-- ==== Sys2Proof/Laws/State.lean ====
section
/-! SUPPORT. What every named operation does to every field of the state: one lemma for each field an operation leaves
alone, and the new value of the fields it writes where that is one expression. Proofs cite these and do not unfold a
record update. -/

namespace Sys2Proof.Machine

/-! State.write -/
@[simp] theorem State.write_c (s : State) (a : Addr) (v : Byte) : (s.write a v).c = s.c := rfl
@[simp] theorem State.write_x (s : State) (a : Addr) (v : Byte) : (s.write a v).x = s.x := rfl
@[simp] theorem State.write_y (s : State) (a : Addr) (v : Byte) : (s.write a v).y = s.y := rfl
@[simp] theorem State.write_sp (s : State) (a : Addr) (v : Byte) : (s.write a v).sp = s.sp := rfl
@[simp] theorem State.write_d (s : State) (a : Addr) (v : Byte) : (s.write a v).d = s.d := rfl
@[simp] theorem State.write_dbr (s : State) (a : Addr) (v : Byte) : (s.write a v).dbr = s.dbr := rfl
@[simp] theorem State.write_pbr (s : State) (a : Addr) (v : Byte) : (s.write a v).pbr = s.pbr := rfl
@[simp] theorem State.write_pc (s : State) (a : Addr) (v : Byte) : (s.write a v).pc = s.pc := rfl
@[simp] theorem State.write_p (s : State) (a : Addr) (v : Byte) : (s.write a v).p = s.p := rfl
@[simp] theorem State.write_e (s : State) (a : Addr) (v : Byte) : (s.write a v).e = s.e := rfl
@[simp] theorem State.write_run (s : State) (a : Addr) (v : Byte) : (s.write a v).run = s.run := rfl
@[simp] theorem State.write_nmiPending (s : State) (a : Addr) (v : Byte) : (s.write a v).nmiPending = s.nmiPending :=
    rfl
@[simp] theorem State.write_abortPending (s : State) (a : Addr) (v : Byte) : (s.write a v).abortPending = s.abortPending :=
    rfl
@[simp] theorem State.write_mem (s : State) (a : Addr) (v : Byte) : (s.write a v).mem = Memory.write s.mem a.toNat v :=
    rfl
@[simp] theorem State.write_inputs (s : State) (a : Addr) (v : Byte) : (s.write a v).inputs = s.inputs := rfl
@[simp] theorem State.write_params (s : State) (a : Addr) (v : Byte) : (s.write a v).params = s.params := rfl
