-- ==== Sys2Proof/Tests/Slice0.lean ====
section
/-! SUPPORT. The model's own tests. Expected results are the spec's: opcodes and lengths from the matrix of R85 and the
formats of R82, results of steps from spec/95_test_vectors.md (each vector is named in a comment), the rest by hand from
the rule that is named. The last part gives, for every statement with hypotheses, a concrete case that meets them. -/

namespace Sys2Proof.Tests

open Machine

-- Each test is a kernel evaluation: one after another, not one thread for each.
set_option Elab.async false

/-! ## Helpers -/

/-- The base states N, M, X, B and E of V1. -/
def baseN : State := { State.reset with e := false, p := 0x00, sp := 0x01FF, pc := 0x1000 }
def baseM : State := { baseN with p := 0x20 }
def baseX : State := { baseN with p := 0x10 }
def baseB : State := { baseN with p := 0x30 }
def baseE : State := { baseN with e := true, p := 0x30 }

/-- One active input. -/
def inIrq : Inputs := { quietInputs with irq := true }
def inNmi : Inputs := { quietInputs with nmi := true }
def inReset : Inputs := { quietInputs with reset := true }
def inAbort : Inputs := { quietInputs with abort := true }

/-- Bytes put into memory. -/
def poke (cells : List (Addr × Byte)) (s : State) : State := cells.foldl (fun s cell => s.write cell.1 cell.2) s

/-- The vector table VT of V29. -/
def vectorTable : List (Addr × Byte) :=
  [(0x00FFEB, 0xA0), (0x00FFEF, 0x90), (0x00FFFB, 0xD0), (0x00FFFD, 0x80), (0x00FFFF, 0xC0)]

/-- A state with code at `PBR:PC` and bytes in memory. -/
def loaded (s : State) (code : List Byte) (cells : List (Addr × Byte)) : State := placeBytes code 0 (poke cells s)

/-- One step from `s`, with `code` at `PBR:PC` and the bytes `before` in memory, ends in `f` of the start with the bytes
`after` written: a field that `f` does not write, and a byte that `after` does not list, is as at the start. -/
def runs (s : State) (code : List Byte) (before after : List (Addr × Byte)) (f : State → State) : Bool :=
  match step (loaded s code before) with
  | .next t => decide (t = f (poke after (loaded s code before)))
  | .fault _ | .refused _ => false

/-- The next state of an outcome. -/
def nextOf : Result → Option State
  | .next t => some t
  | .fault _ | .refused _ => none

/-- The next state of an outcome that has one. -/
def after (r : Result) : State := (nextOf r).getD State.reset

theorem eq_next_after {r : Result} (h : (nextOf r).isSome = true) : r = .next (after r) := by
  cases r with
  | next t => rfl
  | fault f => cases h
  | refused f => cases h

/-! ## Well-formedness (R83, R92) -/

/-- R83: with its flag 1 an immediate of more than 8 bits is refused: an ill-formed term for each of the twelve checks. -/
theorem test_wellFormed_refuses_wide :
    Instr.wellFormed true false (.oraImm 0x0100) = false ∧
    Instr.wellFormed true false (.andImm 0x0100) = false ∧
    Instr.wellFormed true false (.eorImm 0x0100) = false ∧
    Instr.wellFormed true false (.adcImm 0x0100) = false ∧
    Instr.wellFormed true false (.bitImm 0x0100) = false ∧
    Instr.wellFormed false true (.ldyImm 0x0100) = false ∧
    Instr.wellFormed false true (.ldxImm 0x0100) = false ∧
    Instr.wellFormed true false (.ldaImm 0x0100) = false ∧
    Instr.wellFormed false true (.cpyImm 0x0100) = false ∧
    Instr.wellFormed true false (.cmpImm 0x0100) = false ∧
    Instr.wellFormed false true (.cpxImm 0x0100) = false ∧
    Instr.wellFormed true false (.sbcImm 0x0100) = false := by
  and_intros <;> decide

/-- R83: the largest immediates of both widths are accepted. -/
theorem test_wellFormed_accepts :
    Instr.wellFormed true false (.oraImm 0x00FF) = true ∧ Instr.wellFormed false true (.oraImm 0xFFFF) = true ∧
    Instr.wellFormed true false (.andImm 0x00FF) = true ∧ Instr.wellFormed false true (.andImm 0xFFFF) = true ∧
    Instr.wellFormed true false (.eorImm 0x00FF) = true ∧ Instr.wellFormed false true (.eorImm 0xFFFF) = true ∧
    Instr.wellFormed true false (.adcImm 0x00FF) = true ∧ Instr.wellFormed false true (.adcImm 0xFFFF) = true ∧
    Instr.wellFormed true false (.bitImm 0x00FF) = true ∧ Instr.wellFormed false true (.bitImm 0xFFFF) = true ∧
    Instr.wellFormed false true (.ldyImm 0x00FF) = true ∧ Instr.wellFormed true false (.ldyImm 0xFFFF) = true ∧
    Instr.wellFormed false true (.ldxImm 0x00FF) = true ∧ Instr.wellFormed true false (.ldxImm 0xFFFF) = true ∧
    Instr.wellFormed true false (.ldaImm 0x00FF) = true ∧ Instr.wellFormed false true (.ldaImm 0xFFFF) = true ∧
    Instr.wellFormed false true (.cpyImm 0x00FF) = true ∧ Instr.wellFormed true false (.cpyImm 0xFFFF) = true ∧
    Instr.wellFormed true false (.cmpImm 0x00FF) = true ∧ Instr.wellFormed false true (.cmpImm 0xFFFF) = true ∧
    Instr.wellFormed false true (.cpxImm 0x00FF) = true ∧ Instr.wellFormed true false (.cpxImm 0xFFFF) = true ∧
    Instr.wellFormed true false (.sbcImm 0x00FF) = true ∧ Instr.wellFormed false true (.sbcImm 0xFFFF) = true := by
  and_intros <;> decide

- [PROMPT]: Taking the records above, retype every line from the one with "Instr.wellFormed true false (.eorImm 0x0100)" down to the one with "Instr.wellFormed false true (.ldyImm 0x0100)", exactly and with nothing else.

- [RESPONSE BOX]:
    Instr.wellFormed true false (.eorImm 0x0100) = false ∧
    Instr.wellFormed true false (.adcImm 0x0100) = false ∧
    Instr.wellFormed true false (.bitImm 0x0100) = false ∧
    Instr.wellFormed false true (.ldyImm 0x0100) = false ∧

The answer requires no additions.